> [WHAT THIS TASK INVOLVES]:
Set down again exactly the lines of the listing below that fall between the line holding "core st t))" and the line holding "1000 ≤ s.now)", inclusive.

*** Begin section ***

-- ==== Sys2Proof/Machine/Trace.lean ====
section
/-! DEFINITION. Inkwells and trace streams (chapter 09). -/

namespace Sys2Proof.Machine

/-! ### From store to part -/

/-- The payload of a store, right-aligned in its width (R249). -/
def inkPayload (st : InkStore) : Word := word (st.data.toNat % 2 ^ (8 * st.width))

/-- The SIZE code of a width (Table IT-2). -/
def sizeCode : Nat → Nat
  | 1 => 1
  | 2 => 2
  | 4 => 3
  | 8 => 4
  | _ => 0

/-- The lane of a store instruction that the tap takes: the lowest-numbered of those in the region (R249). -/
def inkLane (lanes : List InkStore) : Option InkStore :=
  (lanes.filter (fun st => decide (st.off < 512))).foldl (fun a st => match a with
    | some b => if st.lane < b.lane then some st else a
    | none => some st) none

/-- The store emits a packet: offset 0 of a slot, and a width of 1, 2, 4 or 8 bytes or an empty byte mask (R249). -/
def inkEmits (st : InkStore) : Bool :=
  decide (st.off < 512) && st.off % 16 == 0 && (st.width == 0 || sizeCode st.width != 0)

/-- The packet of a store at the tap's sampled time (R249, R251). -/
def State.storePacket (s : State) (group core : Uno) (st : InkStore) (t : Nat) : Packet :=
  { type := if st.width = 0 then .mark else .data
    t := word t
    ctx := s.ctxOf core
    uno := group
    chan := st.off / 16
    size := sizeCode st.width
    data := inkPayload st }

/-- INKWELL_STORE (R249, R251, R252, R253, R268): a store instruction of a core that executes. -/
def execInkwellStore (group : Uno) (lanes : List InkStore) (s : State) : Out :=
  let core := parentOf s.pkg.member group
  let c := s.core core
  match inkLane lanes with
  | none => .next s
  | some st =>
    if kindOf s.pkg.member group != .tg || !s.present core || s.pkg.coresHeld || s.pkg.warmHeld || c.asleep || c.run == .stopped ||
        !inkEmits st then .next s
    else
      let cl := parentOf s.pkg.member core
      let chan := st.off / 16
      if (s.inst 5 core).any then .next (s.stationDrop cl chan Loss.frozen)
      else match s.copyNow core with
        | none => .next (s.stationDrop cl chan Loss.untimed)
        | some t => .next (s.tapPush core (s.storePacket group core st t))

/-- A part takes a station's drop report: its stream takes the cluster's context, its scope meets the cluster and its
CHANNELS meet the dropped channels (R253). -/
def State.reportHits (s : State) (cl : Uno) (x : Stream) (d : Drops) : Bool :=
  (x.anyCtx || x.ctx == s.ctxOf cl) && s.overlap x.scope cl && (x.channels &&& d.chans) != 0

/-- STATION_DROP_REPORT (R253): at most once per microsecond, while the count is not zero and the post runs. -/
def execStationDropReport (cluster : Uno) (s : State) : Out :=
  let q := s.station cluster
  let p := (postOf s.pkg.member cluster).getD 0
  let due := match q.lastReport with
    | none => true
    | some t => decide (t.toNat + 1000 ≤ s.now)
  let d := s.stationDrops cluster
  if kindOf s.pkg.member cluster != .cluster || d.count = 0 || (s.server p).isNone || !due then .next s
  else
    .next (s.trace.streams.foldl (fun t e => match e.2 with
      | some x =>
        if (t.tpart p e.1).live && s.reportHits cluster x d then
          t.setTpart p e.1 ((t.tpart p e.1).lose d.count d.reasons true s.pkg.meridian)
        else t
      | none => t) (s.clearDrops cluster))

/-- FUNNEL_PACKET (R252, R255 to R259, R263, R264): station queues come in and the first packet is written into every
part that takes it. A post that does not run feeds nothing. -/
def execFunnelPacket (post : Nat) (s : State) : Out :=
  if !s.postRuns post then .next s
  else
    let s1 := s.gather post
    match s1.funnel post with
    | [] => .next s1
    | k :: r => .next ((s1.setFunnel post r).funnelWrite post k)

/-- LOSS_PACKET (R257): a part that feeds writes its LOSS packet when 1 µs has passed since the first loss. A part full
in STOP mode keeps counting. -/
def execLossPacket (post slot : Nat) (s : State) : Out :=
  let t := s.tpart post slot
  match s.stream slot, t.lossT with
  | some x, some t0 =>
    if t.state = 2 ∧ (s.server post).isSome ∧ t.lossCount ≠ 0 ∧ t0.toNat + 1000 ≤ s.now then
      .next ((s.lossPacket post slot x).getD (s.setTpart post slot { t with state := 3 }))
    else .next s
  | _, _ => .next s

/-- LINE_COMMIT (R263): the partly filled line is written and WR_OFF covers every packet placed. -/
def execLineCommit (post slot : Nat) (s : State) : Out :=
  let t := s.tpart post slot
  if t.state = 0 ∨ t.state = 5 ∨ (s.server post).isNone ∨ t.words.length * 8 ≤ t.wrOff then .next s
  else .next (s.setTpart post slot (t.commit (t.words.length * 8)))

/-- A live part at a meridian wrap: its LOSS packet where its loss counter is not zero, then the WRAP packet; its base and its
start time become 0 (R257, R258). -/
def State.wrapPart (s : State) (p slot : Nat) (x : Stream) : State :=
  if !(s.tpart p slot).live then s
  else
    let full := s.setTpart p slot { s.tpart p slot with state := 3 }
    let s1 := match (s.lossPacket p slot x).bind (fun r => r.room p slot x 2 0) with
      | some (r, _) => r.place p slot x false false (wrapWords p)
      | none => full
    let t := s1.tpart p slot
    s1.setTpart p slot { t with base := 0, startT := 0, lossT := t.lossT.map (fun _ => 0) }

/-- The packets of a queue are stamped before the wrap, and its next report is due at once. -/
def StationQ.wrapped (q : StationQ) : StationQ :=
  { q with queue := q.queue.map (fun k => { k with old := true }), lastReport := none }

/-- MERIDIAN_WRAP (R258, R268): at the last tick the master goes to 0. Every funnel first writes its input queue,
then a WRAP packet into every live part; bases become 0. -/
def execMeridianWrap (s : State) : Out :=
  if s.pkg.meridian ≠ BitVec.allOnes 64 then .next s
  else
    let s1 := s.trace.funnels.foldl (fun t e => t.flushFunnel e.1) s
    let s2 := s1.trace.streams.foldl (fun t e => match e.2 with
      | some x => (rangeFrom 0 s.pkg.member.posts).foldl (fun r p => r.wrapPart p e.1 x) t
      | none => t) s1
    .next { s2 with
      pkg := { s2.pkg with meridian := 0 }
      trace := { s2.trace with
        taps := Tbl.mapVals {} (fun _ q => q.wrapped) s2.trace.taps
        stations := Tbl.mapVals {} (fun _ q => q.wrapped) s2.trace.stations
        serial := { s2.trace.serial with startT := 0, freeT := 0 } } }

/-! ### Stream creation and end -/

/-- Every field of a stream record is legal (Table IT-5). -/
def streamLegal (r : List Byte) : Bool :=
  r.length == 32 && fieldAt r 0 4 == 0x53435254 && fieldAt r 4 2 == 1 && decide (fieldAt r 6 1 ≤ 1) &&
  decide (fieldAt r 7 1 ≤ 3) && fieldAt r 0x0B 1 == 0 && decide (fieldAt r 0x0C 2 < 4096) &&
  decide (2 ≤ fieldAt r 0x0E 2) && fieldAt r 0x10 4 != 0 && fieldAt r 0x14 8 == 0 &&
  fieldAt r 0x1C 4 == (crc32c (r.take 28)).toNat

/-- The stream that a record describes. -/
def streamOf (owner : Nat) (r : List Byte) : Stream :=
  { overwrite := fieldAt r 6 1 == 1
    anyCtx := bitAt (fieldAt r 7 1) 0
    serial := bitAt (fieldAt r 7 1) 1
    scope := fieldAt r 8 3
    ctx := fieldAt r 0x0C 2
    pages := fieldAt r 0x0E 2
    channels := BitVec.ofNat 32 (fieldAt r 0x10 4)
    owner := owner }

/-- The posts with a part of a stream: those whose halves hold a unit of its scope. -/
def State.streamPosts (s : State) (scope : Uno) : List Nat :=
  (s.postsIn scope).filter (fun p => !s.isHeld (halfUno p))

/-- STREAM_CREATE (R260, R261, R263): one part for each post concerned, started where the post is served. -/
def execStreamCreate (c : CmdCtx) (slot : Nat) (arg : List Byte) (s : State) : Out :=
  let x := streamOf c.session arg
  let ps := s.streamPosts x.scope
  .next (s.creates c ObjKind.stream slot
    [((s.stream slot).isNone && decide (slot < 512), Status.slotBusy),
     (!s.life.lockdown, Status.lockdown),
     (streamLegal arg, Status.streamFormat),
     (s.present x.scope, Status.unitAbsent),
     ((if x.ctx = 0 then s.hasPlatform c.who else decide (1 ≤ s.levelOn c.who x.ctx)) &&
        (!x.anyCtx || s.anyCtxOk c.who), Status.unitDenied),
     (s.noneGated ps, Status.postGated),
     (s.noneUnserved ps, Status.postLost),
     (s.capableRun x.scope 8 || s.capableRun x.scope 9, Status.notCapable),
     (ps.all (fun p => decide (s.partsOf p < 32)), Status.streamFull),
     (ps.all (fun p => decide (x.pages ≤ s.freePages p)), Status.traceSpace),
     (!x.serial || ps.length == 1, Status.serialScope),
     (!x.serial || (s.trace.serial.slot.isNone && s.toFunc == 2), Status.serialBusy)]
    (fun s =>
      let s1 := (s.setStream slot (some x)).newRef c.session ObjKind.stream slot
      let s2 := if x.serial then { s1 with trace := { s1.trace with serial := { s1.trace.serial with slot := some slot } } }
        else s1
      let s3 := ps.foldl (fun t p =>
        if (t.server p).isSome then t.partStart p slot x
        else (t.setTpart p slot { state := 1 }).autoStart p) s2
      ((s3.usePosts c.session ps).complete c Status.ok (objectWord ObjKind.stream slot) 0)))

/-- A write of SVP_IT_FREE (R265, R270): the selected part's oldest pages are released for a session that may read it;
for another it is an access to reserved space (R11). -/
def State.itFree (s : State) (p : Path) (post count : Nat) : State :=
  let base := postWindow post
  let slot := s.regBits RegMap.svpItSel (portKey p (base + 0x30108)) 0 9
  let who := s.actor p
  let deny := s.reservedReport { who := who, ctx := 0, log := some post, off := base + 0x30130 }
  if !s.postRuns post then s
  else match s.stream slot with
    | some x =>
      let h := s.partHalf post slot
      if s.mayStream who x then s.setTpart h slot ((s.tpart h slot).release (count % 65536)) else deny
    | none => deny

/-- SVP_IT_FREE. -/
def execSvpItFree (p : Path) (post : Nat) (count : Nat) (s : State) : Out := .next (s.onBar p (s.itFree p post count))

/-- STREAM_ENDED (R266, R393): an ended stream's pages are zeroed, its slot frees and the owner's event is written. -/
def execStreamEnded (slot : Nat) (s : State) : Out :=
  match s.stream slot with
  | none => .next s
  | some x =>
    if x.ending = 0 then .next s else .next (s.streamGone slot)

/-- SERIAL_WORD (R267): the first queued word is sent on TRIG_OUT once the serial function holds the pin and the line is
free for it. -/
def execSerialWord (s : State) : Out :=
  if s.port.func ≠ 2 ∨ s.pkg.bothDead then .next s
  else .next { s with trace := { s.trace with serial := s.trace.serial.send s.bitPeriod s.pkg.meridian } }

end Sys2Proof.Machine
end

*** End section ***
*** Begin section ***

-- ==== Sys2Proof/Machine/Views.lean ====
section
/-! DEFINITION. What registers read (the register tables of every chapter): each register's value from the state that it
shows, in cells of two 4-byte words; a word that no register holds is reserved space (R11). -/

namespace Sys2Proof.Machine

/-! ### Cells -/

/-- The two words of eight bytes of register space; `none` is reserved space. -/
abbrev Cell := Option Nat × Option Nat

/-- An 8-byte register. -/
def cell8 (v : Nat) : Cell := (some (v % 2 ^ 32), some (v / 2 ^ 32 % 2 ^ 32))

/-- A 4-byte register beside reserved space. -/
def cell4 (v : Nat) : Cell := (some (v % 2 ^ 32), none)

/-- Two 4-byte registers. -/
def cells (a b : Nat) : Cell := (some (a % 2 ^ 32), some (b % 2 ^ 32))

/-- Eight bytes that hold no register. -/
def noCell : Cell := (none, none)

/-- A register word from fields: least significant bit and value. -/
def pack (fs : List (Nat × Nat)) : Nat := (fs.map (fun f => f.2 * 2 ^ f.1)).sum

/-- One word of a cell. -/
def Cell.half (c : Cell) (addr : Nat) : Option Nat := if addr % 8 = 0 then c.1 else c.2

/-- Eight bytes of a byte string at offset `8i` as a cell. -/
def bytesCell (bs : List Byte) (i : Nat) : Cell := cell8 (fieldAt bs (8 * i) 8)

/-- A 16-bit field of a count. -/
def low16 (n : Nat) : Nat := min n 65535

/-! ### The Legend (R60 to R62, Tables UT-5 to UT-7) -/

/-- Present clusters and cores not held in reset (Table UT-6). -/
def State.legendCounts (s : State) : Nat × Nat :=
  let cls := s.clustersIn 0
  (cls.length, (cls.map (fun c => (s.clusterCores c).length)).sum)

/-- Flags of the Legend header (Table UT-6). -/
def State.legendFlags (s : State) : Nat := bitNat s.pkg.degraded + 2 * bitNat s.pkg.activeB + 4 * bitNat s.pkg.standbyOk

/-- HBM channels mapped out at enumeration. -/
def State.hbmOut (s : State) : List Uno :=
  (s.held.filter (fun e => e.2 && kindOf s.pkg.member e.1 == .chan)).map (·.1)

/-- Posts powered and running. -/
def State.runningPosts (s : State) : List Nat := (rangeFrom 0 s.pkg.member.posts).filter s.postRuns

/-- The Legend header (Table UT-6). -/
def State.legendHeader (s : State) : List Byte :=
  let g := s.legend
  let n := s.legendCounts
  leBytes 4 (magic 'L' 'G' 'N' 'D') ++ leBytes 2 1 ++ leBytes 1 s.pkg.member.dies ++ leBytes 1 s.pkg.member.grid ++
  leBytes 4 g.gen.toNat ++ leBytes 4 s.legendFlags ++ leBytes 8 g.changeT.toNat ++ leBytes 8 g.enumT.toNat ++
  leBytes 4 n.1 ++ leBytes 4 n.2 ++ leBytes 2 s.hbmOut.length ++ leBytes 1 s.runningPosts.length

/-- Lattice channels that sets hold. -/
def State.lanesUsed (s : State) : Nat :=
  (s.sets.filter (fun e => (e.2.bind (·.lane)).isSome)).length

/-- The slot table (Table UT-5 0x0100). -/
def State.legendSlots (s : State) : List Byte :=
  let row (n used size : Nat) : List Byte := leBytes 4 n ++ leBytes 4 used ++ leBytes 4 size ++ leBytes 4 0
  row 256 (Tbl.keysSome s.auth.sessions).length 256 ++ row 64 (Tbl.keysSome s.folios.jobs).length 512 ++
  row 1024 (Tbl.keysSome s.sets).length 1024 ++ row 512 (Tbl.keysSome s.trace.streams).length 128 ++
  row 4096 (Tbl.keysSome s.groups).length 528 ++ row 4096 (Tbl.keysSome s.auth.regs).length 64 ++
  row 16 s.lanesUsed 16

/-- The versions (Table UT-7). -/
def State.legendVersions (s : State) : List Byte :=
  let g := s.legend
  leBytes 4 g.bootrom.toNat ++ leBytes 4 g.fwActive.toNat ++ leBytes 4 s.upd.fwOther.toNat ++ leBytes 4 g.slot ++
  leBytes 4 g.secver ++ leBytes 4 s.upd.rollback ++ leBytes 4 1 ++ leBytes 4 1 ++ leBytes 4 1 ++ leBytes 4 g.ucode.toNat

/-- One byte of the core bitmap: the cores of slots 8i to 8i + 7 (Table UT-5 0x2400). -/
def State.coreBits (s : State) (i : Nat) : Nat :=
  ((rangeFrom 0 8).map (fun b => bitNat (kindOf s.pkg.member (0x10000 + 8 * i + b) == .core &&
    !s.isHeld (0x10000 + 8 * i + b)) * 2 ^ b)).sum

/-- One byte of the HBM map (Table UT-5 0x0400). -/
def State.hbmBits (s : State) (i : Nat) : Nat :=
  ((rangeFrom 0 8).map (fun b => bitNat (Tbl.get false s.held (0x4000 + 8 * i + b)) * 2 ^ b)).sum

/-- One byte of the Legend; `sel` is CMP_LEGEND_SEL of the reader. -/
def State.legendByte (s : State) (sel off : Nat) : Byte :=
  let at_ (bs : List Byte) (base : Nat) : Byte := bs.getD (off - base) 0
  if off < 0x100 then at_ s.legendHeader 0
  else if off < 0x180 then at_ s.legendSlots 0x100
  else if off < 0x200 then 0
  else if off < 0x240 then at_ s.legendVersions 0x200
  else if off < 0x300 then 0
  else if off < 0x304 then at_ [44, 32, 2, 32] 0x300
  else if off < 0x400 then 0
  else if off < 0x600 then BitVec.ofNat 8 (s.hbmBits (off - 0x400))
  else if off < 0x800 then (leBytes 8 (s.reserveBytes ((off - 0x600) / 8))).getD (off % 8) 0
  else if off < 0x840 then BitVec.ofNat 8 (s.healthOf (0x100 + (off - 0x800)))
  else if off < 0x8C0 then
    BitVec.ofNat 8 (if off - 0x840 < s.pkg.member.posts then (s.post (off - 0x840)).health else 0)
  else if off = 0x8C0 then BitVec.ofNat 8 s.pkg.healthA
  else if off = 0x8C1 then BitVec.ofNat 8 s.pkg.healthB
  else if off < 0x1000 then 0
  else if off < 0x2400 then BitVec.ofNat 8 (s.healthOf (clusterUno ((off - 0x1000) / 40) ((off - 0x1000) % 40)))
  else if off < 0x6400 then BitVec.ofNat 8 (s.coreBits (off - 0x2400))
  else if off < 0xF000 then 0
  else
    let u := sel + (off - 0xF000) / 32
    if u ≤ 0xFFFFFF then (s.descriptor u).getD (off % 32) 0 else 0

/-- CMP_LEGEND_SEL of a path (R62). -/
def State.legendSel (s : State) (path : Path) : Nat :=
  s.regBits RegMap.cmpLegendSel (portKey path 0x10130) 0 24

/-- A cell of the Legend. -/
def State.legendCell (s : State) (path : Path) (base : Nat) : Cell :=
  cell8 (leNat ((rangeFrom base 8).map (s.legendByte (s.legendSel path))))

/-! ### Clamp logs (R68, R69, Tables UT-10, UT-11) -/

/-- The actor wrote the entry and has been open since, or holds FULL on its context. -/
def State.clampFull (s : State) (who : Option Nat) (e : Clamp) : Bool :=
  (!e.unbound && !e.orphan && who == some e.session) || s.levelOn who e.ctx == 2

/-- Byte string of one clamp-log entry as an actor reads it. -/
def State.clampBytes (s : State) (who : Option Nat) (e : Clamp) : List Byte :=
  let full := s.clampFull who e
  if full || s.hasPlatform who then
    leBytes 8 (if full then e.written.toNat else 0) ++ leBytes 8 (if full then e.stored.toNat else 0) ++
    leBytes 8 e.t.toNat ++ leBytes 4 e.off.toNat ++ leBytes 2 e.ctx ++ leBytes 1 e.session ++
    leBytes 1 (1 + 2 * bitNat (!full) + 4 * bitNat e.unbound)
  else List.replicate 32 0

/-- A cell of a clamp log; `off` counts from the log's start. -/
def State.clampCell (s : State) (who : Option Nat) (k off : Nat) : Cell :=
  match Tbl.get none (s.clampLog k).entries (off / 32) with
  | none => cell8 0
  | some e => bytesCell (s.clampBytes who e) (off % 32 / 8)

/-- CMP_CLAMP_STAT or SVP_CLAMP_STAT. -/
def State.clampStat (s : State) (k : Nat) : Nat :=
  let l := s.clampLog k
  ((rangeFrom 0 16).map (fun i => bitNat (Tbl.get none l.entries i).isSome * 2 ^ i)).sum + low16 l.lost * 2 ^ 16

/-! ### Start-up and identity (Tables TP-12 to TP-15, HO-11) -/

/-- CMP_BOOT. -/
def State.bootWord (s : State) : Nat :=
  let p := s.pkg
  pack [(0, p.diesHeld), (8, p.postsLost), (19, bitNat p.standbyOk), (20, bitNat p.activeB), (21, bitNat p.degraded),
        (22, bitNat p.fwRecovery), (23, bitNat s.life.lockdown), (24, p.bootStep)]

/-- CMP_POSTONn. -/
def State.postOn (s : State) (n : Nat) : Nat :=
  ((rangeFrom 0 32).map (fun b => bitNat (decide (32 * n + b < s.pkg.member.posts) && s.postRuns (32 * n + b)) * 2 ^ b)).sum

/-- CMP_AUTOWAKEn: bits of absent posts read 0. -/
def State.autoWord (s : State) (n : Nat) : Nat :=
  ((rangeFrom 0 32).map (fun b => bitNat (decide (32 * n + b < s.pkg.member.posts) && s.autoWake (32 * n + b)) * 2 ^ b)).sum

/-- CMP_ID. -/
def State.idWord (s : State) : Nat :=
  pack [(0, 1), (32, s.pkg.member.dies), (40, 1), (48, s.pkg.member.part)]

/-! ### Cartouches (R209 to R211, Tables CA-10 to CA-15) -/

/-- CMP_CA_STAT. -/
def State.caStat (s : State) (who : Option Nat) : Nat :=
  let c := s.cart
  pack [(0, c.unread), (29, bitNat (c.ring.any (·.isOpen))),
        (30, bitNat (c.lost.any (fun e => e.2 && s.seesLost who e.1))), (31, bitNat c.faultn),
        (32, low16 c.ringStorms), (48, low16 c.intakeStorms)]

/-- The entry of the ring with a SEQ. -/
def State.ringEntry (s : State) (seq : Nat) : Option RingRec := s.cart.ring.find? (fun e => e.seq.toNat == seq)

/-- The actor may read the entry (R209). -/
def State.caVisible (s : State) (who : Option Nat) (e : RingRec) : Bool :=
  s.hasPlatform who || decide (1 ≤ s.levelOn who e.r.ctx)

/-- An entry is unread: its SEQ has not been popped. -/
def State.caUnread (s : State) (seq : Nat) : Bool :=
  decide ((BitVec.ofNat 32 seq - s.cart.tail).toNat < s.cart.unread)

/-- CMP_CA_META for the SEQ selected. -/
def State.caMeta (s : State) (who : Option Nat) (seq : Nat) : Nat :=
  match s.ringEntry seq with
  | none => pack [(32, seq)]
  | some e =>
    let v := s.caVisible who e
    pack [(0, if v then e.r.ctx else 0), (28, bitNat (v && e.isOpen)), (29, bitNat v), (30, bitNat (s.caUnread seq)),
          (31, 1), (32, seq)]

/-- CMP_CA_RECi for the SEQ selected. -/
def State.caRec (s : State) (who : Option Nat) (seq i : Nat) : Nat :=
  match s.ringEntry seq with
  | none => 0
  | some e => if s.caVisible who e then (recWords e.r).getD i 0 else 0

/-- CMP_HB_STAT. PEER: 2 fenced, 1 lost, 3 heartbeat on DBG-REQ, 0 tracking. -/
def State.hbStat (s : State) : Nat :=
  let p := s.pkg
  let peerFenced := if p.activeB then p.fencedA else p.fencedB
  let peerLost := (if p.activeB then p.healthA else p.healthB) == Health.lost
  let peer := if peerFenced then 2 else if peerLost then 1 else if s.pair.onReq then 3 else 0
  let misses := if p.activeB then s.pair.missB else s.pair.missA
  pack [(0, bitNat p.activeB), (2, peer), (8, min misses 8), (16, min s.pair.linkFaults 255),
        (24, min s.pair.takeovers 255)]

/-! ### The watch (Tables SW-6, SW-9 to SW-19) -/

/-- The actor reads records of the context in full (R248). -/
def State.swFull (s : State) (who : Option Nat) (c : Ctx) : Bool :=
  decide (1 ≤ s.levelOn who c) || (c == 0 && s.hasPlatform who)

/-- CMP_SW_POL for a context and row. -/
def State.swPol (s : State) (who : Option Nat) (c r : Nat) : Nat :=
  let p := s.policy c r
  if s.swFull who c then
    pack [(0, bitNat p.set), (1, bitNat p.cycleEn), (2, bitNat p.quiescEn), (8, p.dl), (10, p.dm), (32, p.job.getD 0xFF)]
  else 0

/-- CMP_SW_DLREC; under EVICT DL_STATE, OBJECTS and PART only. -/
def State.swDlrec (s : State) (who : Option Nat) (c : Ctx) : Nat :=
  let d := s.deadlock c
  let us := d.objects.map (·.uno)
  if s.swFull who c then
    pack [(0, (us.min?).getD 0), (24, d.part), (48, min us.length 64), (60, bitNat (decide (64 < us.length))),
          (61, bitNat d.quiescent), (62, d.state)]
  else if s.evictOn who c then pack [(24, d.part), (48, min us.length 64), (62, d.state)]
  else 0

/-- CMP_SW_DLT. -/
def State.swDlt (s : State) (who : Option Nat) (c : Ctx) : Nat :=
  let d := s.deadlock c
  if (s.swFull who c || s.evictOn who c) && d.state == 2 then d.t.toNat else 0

*** End section ***

> [REPLY]:
        | some t => .next (s.tapPush core (s.storePacket group core st t))

/-- A part takes a station's drop report: its stream takes the cluster's context, its scope meets the cluster and its
CHANNELS meet the dropped channels (R253). -/
def State.reportHits (s : State) (cl : Uno) (x : Stream) (d : Drops) : Bool :=
  (x.anyCtx || x.ctx == s.ctxOf cl) && s.overlap x.scope cl && (x.channels &&& d.chans) != 0

/-- STATION_DROP_REPORT (R253): at most once per microsecond, while the count is not zero and the post runs. -/
def execStationDropReport (cluster : Uno) (s : State) : Out :=
  let q := s.station cluster
  let p := (postOf s.pkg.member cluster).getD 0
  let due := match q.lastReport with
    | none => true
    | some t => decide (t.toNat + 1000 ≤ s.now)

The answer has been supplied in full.